EP0995832A2 - Laid synthetic fibre rope - Google Patents

Abstract

Synthetic fiber cable, comprises load bearing strand layers (14, 16) twisted in the opposite direction to outer strand layers (21). Synthetic fiber cable comprises load bearing synthetic fibre strands (10, 11, 12) twisted together to form concentric strand layers (14, 16). The strands (12) of an outer layer (21) are twisted in the opposite direction to those of the adjacent inner layer (16).

Description

The invention relates to a synthetic fiber rope, preferably made of aromatic polyamide, according to the preamble of claim 1.

Ropes are particularly useful in conveyor technology, such as B. at Elevators, in crane construction and in opencast mining, an important strong stressed machine element. It is particularly complex Stress on driven ropes, such as in Elevator construction can be used.

In conventional elevator systems, the car frame is one in a elevator shaft guided cabin and a counterweight connected by a steel cable. To the cabin and that To lift and lower the counterweight, the rope runs over a Traction sheave which is driven by a drive motor. The The drive torque is in frictional engagement over the Wrap angle stamped on the rope section. Here the rope is exposed to great transverse tension. When redirecting the Ropes on the traction sheave under load guide the strands Relative movements out to tension differences balance.

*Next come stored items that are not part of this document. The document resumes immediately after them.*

-- ==== Sys2Proof/Machine/RunnerRows.lean ====
section
/-! DEFINITION. The commands and events of the runner links (R207, R290 to R311, R351, R453, R475, R496). A message row
carries the link `l` on which its message has come in, or 16 for the local path; a message of another opcode than the
row's is no event of the row. -/

namespace Sys2Proof.Machine

/-- A message with one of a row's opcodes arrives. -/
def messageRow (is : RunMsg → Bool) (ext : Ext) (l : Nat) (m : RunMsg) (s : State) : State :=
  if is m then arrive ext l m s else s

/-- The KIND of a MAINT message's data (Table 11.2). -/
def maintKind (m : RunMsg) : Nat := bytesAt m.data 0 1

/-- An event of a link that is in service. (DESIGN CHOICE, log 2.) -/
def linkRow (l : Nat) (p : State → Bool) (go : State → State) (s : State) : State :=
  if l < 16 && p s then go s else s

/-- RUNNER_FRAME_RX (R290). -/
def execRunnerFrameRx (l : Nat) (frame : RunnerFrame) (ext : Ext) (s : State) : Host.Outcome State Fault Refusal :=
  .next (linkRow l (linkUp · l) (runnerFrame ext l frame) s)

/-- RUNNER_ACK_TIMEOUT (R291): 100 µs without ACK advancing while frames are outstanding. -/
def execRunnerAckTimeout (l : Nat) (s : State) : Host.Outcome State Fault Refusal :=
  .next (linkRow l
    (fun s => linkUp s l && !(s.link l).unacked.isEmpty && 100000 ≤ (s.beat - (s.link l).lastAck).toNat)
    (linkRetrain l) s)

/-- RUNNER_RETRAIN_DONE (R291, R292, R432). -/
def execRunnerRetrainDone (l : Nat) (ok : Bool) (failed : List Nat) (ext : Ext) (s : State) :
    Host.Outcome State Fault Refusal :=
  .next (linkRow l (fun s => (s.link l).training && s.fld (Reg.runLinkStatus l) 31 30 == 1) (retrainDone ext l ok failed) s)

/-- RUNNER_PUT. -/
def execRunnerPut (l : Nat) (m : RunMsg) (ext : Ext) (s : State) : Host.Outcome State Fault Refusal :=
  .next (messageRow (fun m => m.opc == 0x01) ext l m s)
/-- PUT_FLAG. -/
def execPutFlag (l : Nat) (m : RunMsg) (ext : Ext) (s : State) : Host.Outcome State Fault Refusal :=
  .next (messageRow (fun m => m.opc == 0x02) ext l m s)
/-- SQ_DATA. -/
def execSqData (l : Nat) (m : RunMsg) (ext : Ext) (s : State) : Host.Outcome State Fault Refusal :=
  .next (messageRow (fun m => m.opc == 0x03) ext l m s)
/-- SQ_PUBLISH. -/
def execSqPublish (l : Nat) (m : RunMsg) (ext : Ext) (s : State) : Host.Outcome State Fault Refusal :=
  .next (messageRow (fun m => m.opc == 0x04) ext l m s)
/-- SQ_CREDIT. -/
def execSqCredit (l : Nat) (m : RunMsg) (ext : Ext) (s : State) : Host.Outcome State Fault Refusal :=
  .next (messageRow (fun m => m.opc == 0x05) ext l m s)
/-- WACK. -/
def execWack (l : Nat) (m : RunMsg) (ext : Ext) (s : State) : Host.Outcome State Fault Refusal :=
  .next (messageRow (fun m => m.opc == 0x06) ext l m s)
/-- RUNNER_RACC. -/
def execRunnerRacc (l : Nat) (m : RunMsg) (ext : Ext) (s : State) : Host.Outcome State Fault Refusal :=
  .next (messageRow (fun m => m.opc == 0x10) ext l m s)
/-- RACC_COMMIT. -/
def execRaccCommit (l : Nat) (m : RunMsg) (ext : Ext) (s : State) : Host.Outcome State Fault Refusal :=
  .next (messageRow (fun m => m.opc == 0x11) ext l m s)
/-- RACC_END. -/
def execRaccEnd (l : Nat) (m : RunMsg) (ext : Ext) (s : State) : Host.Outcome State Fault Refusal :=
  .next (messageRow (fun m => m.opc == 0x12) ext l m s)
/-- RACC_TAINT. -/
def execRaccTaint (l : Nat) (m : RunMsg) (ext : Ext) (s : State) : Host.Outcome State Fault Refusal :=
  .next (messageRow (fun m => m.opc == 0x13) ext l m s)
/-- RING_PART. -/
def execRingPart (l : Nat) (m : RunMsg) (ext : Ext) (s : State) : Host.Outcome State Fault Refusal :=
  .next (messageRow (fun m => m.opc == 0x14) ext l m s)
/-- MCAST. -/
def execMcast (l : Nat) (m : RunMsg) (ext : Ext) (s : State) : Host.Outcome State Fault Refusal :=
  .next (messageRow (fun m => m.opc == 0x18) ext l m s)
/-- BAR_ARRIVE. -/
def execBarArrive (l : Nat) (m : RunMsg) (ext : Ext) (s : State) : Host.Outcome State Fault Refusal :=
  .next (messageRow (fun m => m.opc == 0x20) ext l m s)
/-- BAR_RELEASE. -/
def execBarRelease (l : Nat) (m : RunMsg) (ext : Ext) (s : State) : Host.Outcome State Fault Refusal :=
  .next (messageRow (fun m => m.opc == 0x21) ext l m s)
/-- BAR_WITHDRAW. -/
def execBarWithdraw (l : Nat) (m : RunMsg) (ext : Ext) (s : State) : Host.Outcome State Fault Refusal :=
  .next (messageRow (fun m => m.opc == 0x22) ext l m s)
/-- VETO. -/
def execVeto (l : Nat) (m : RunMsg) (ext : Ext) (s : State) : Host.Outcome State Fault Refusal :=
  .next (messageRow (fun m => m.opc == 0x23) ext l m s)
/-- STRIKE_SET. -/
def execStrikeSet (l : Nat) (m : RunMsg) (ext : Ext) (s : State) : Host.Outcome State Fault Refusal :=
  .next (messageRow (fun m => m.opc == 0x24) ext l m s)
/-- CKPT. -/
def execCkpt (l : Nat) (m : RunMsg) (ext : Ext) (s : State) : Host.Outcome State Fault Refusal :=
  .next (messageRow (fun m => m.opc == 0x30) ext l m s)
/-- SYNC_REQ. -/
def execSyncReq (l : Nat) (m : RunMsg) (ext : Ext) (s : State) : Host.Outcome State Fault Refusal :=
  .next (messageRow (fun m => m.opc == 0x38 && maintKind m == 1) ext l m s)
/-- SYNC_RSP. -/
def execSyncRsp (l : Nat) (m : RunMsg) (ext : Ext) (s : State) : Host.Outcome State Fault Refusal :=
  .next (messageRow (fun m => m.opc == 0x38 && maintKind m == 2) ext l m s)
/-- MAINT: other firmware and management traffic, which changes nothing the spec describes. -/
def execMaint (l : Nat) (m : RunMsg) (ext : Ext) (s : State) : Host.Outcome State Fault Refusal :=
  .next (messageRow (fun m => m.opc == 0x38 && maintKind m != 1 && maintKind m != 2) ext l m s)
/-- NAK. -/
def execNak (l : Nat) (m : RunMsg) (ext : Ext) (s : State) : Host.Outcome State Fault Refusal :=
  .next (messageRow (fun m => m.opc == 0x3E) ext l m s)

/-- FLOOD (R299): a frame header on a link carries a VALID flood value. -/
def execFlood (l job serial : Nat) (ext : Ext) (s : State) : Host.Outcome State Fault Refusal :=
  .next (linkRow l (linkUp · l)
    (fun s => floodArrives ext (s.fld (Reg.runPortmap l) 19 16) (job % 2 ^ 16) (serial % 256) s) s)

/-- FLOOD_RELAY_END (R299). -/
def execFloodRelayEnd (s : State) : Host.Outcome State Fault Refusal :=
  .next <|
    match s.floodOut with
    | some (_, _, b) => if 2000 ≤ (s.beat - b).toNat then { s with floodOut := none } else s
    | none => s

/-- REDUCTION_DEADLINE (R310). -/
def execReductionDeadline (red : Nat) (s : State) : Host.Outcome State Fault Refusal :=
  .next <|
    let r := s.recOf red
    if r.state = .opened ∧ r.det = false ∧ r.deadline ≠ 0 ∧ deadlinePassed s r.deadline = true then closeRec red s else s

/-- REDUCTION_CLOSE_DONE (R311, R312, R314). -/
def execReductionCloseDone (red : Nat) (ext : Ext) (s : State) : Host.Outcome State Fault Refusal :=
  .next (finishClose ext red s)

/-- QUIET_END (R453). -/
def execQuietEnd (s : State) : Host.Outcome State Fault Refusal :=
  .next <|
    if s.flag Reg.rsrStatus 6 = true ∧ 1000 * s.fld Reg.rsrCtl 31 16 ≤ (s.beat - s.quietSince).toNat then
      s.clearFlag Reg.rsrStatus 6
    else s

/-- A write of a link's RUN_LINK_CTL with some bits set: the bus posts it (R252). -/
def linkCtlRow (rq : Requester) (l : Nat) (f : W32 → W32) (s : State) : State :=
  if l < 16 then
    let v := f (s.reg (Reg.runLinkCtl l))
    writeGate rq (Reg.runLinkCtl l) v (postWrite (Reg.runLinkCtl l) v) s
  else s

/-- LINK_ENABLE (R475). -/
def execLinkEnable (rq : Requester) (l : Nat) (on : Bool) (s : State) : Host.Outcome State Fault Refusal :=
  .next (linkCtlRow rq l (fun v => if on then v ||| 1#32 else v &&& ~~~1#32) s)
/-- LINK_RETRAIN (R291). -/
def execLinkRetrain (rq : Requester) (l : Nat) (s : State) : Host.Outcome State Fault Refusal :=
  .next (linkCtlRow rq l (fun v => v ||| 2#32) s)
/-- LINK_LOOPBACK (R302). -/
def execLinkLoopback (rq : Requester) (l : Nat) (on : Bool) (s : State) : Host.Outcome State Fault Refusal :=
  .next (linkCtlRow rq l (fun v => if on then v ||| 4#32 else v &&& ~~~4#32) s)

/-- LINK_TRAIN_DONE (R302, R412): the peer's id and port, the lanes that passed, and its first credits. -/
def execLinkTrainDone (l : Nat) (ok : Bool) (peerId peerPort lanes : Nat) (credits : List Nat) (s : State) :
    Host.Outcome State Fault Refusal :=
  .next (linkRow l
    (fun s => s.fld (Reg.runLinkStatus l) 31 30 == 1 && !(s.link l).training && s.flag (Reg.runLinkCtl l) 0)
    (trainDone l ok peerId peerPort lanes credits) s)

/-- RUN_JOB_SET_WRITE (R496). -/
def execRunJobSetWrite (rq : Requester) (v : W32) (s : State) : Host.Outcome State Fault Refusal :=
  .next (writeGate rq Reg.runJobSet v (jobSetWrite v) s)

end Sys2Proof.Machine
end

Large rope lengths are necessary for elevator systems and it for energetic reasons there is a demand for small crowds. High-strength synthetic fiber ropes, for example made of aromatic polyamides or aramids with high grade oriented molecular chains better meet these requirements as steel cables.

Ropes made of aramid fibers show the same thing Cross section compared to conventional steel cables much higher load capacity and only a fifth to Sixth of the specific weight. In contrast to steel has the aramid fiber due to its atomic structure low elongation at break and low transverse strength.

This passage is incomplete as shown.